Coming home over the marshes with the taste of violet on my tongue, the sun glanced off the grey clouds, golden. Everything was fresh and strong after the thunderstorm, and the frogs and blackbirds loud, loud. Last week I ate violets too, but already the lilies-of-the-valley have overtaken them. Things move fast here in the forest, and if you don't keep up you can miss them.
I live in the downtown of a mid-sized Canadian city. The park near my house is part of a water treatment plant, and the marsh with all its glory of bird song is carefully managed by city staff, who cull the buckthorn and build nesting sites for the turtles. The highway is never out of earshot. Dogs run through the trees, and coyotes. The careful prints of deer are clear in the spring mud. This is where I live, and it is beautiful.

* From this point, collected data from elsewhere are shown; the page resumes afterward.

-- ==== Sys2Proof/Machine/Items.lean ====
section
/-!
DEFINITION. The identifiers of input items and output ports (R8, R128, R133), and which of them a chapter defines.
-/

namespace Sys2Proof.Machine

/-- CLASS, INSTANCE and OBJECT of an identifier (Table 00.3). -/
def idClass (id : Nat) : Nat := id / 2 ^ 12 % 2 ^ 4
def idInst (id : Nat) : Nat := id / 2 ^ 6 % 2 ^ 6
def idObj (id : Nat) : Nat := id % 2 ^ 6

/-- The identifier of a class, instance and object. -/
def mkId (cls inst obj : Nat) : Nat := cls * 2 ^ 12 + inst * 2 ^ 6 + obj

/-- Words of the input item of a class and object; none where no chapter defines one (R128). `nwords` is NWORDS of the receive
channel an item of class 0x8 names. -/
def itemWords (cls obj nwords : Nat) : Option Nat :=
  match cls with
  | 0x1 =>
    match obj with
    | 0x08 | 0x09 | 0x0F | 0x10 => some 1
    | 0x0A => some 7
    | 0x0B | 0x0E => some 2
    | 0x0C | 0x11 => some 4
    | 0x0D => some 12
    | _ => none
  | 0x2 => if obj = 0x08 ∨ obj = 0x09 then some 1 else none
  | 0x3 =>
    match obj with
    | 0x08 | 0x0C => some 2
    | 0x09 | 0x0A | 0x0B => some 1
    | _ => none
  | 0x4 => if obj = 0x08 ∨ obj = 0x28 then some 1 else none
  | 0x5 =>
    match obj with
    | 0x08 => some 8
    | 0x09 => some 1
    | 0x0A => some 16
    | _ => none
  | 0x6 => if obj = 0x08 then some 32 else none
  | 0x8 => if obj = 0x08 then some 1 else if obj = 0x10 then some nwords else none
  | 0x9 => if 0x08 ≤ obj ∧ obj < 0x10 then some 9 else none
  | 0xA =>
    match obj with
    | 0x08 | 0x09 => some 2
    | 0x0A => some 32
    | 0x0B => some 1
    | _ => none
  | 0xF => if obj = 0 then some 1 else none
  | _ => none

/-- Classes in which INSTANCE 63 denotes the task's own axis or channel (R128). -/
def ownClass (cls : Nat) : Bool := cls == 1 || cls == 3 || cls == 5 || cls == 6

/-- A PORT that a chapter defines as an output item (R133, R148, R175, R198, R268, R292, R319, R328, R134, Table 06.1). -/
def portDefined (port : Nat) : Bool :=
  let i := idInst port
  let o := idObj port
  match idClass port with
  | 0x1 => i == 63 && decide (0x14 ≤ o ∧ o ≤ 0x3B)
  | 0x2 => decide (i < 32 ∧ 0x10 ≤ o ∧ o ≤ 0x15)
  | 0x3 => decide (32 ≤ i ∧ i < 40) && (o == 0x10 || o == 0x11)
  | 0x5 => i == 63 && (o == 0x14 || decide (0x30 ≤ o ∧ o ≤ 0x3A))
  | 0x6 => i == 63 && decide (0x10 ≤ o ∧ o ≤ 0x15)
  | 0x8 => decide (8 ≤ i ∧ i < 16 ∧ 0x10 ≤ o)
  | 0x9 => decide (i < 4 ∧ 0x10 ≤ o)
  | 0xA => decide (i = 0 ∧ 0x10 ≤ o ∧ o ≤ 0x1F)
  | 0xF => o == 0
  | _ => false

/-- A port of the task's own axis, resolved to the axis instance (R148). -/
def ownPort (axis : Option Nat) (port : Nat) : Nat :=
  if ownClass (idClass port) && idInst port == 63 then
    match axis with
    | some a => mkId (idClass port) a (idObj port)
    | none => port
  else port

/-- A port that queues every word posted to it; on the others the last word of a period stands (R133, Table 06.1). -/
def portQueues (port : Nat) : Bool := idClass port == 0x5 && idObj port == 0x14

end Sys2Proof.Machine
end

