-- ==== Sys2Proof/Machine/Objects.lean ====
section
/-!
DEFINITION. Configuration objects as descriptors name them (R8, R9, R81): identifier to object and instance, sizes, bytes, the
instances a chapter assigns, and the configuration snapshot (R413).
-/

namespace Sys2Proof.Machine

/-- CLASS, INSTANCE and OBJECT of an object identifier (Table 00.3). -/
def oidClass (id : Nat) : Nat := id / 2 ^ 12 % 2 ^ 4
def oidInst (id : Nat) : Nat := id / 2 ^ 6 % 2 ^ 6
def oidObj (id : Nat) : Nat := id % 2 ^ 6

/-- The object an identifier names (R81); its INSTANCE takes part only where two blocks share a class. -/
def objOf (id : Nat) : Option Obj := Obj.ofId (oidClass id) (oidInst id) (oidObj id)

/-- Instances a chapter assigns to an object (R9). -/
def Obj.count : Obj → Nat
  | .axisCfg | .axisLimits | .axisComp | .axisStatus | .profLimits | .profStatus | .gearMaster => 40
  | .pwmgCfg | .pwmgAux | .pwmgCtrl | .pwmgStatus | .fbCfg | .fbSerial | .fbCtrl | .fbStatus => 32
  | .emuCfg | .emuStatus | .latchCfg | .latchResult | .cycTx => 8
  | .csCfg | .csOc | .csStatus => 96
  | .camProf => 64
  | .caravanCfg | .caravanSegbuf | .canCfg | .canFilter | .canStatus | .canRxq | .canRxctl | .canTxslot => 4
  | .cmpCfg | .cmpStatus | .cycRx => 16
  | .ethCfg | .ethStatus => 3
  | .engLane => 24
  | _ => 1

/-- The instance of the object an identifier names, as the store numbers it; none for an instance no chapter assigns (R9). -/
def instOf? (id : Nat) (o : Obj) : Option Nat :=
  let i := oidInst id
  match o with
  | .pwmTripin => if i = 32 then some 0 else none
  | .emuCfg | .emuStatus => if 32 ≤ i ∧ i < 40 then some (i - 32) else none
  | .csClk => if i = 48 then some 0 else none
  | .csCfg | .csOc | .csStatus => if i < 48 then some (i + 48 * (oidObj id / 32)) else none
  | .ethCfg | .ethStatus => if 1 ≤ i ∧ i < 4 then some (i - 1) else none
  | .cycTx => if 8 ≤ i ∧ i < 16 then some (i - 8) else none
  | .cycRx => if 16 ≤ i ∧ i < 32 then some (i - 16) else none
  | o => if i < o.count then some i else none

/-- Bytes of an object (R81). -/
def Obj.size : Obj → Nat
  | .sysPlace => 232
  | .camStage | .survUpload | .secLanemem => 4096
  | .caravanSegbuf => 152
  | .survBb => 64
  | .canRxq => 24576
  | o => o.entryBits / 8 * o.entries

/-- The object has fields a write sets (R413, R422). -/
def Obj.hasRw (o : Obj) : Bool := o.fields.any fun f => f.acc == .rw

/-- Contents of an instance of an object as one number, entry after entry. -/
def State.objBits (s : State) (o : Obj) (inst : Nat) : Nat :=
  (List.range o.entries).foldl (fun v e => v + s.obj o inst e * 2 ^ (o.entryBits * e)) 0

/-- Bits of no named field that a read returns nevertheless: bits [23:6] of the LINK word in GEAR.MASTER (R203). -/
def Obj.unnamedMask (o : Obj) : Nat := if o = .gearMaster then (2 ^ 18 - 1) * 2 ^ 38 else 0

/-- Contents as a read returns them: WO fields read 0 (R10). -/
def Obj.readMask (o : Obj) : Nat := o.accMask .ro + o.accMask .rw + o.accMask .w1c + o.unnamedMask

def State.objRead (s : State) (o : Obj) (inst : Nat) : Nat :=
  (List.range o.entries).foldl (fun v e => v + (s.obj o inst e &&& o.readMask) * 2 ^ (o.entryBits * e)) 0

/-- Identifiers of the configuration objects, rising. -/
def allIds : List (Nat × Obj × Nat) :=
  (List.range 1024).flatMap fun ci => (List.range 64).filterMap fun ob =>
    let id := ci * 64 + ob
    match objOf id with
    | none => none
    | some o => (instOf? id o).map (id, o, ·)

/-- The configuration snapshot: every object with RW fields (R413). -/
def State.snapshot (s : State) : List SnapObj :=
  (allIds.filter fun e => e.2.1.hasRw).map fun e => { id := e.1, len := e.2.1.size, value := s.objRead e.2.1 e.2.2 }

/-- Write the RW fields of an instance from a number that holds all its bytes. -/
def State.setRw (s : State) (o : Obj) (inst v : Nat) : State :=
  s.forRange o.entries fun s e =>
    let old := s.obj o inst e
    let m := o.accMask .rw
    let new := getBits v (o.entryBits * e) o.entryBits
    s.setObj o inst e ((old ^^^ (old &&& m)) ||| (new &&& m))

/-- Load a configuration snapshot (R415). -/
def State.loadSnapshot (s : State) (c : List SnapObj) : State :=
  c.foldl (fun s e =>
    match objOf e.id with
    | none => s
    | some o =>
      match instOf? e.id o with
      | none => s
      | some i => s.setRw o i e.value) s

/-- Bytes of a number, little-endian (R5). -/
def bytesOf (n v : Nat) : List Byte := (List.range n).map fun i => BitVec.ofNat 8 (v / 2 ^ (8 * i))

/-- The number little-endian bytes spell (R5). -/
def natOf (bs : List Byte) : Nat := bs.foldr (fun b v => b.toNat + 256 * v) 0

/-- `n` bytes from `off` as a number. -/
def rdNat (bs : List Byte) (off n : Nat) : Nat := natOf ((bs.drop off).take n)

end Sys2Proof.Machine
end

Twilight settles in as I sit down to write. The clouds turn gossamer pink, and the last true light glows on wooden beams and vinyl siding. A turkey vulture soars up over the apartment building next door. From the window of my townhouse I have seen jays tracing each other's footsteps across the air, and heard flickers calling across the cold, clear nights of early spring.
There was an eagle over the water today, a big one. Crows were forcing it down out of the sky, and then up over the treetops, until it vanished somewhere beyond the hospital. It may have been a young golden eagle, going north. Down by the water I've watched grackles hassling crows, and crows hassling hawks, and once, an osprey touch the lake's surface with sure and deadly grace. The ducks are all tame here, but the geese are wild, wild as their great voices echoing ragged through the wood.
Am I at home in the world? I have come to wish it so. But no one is ever at home in springtime. There's always something better coming- you can feel it in the air. Best to linger, and then get home fast.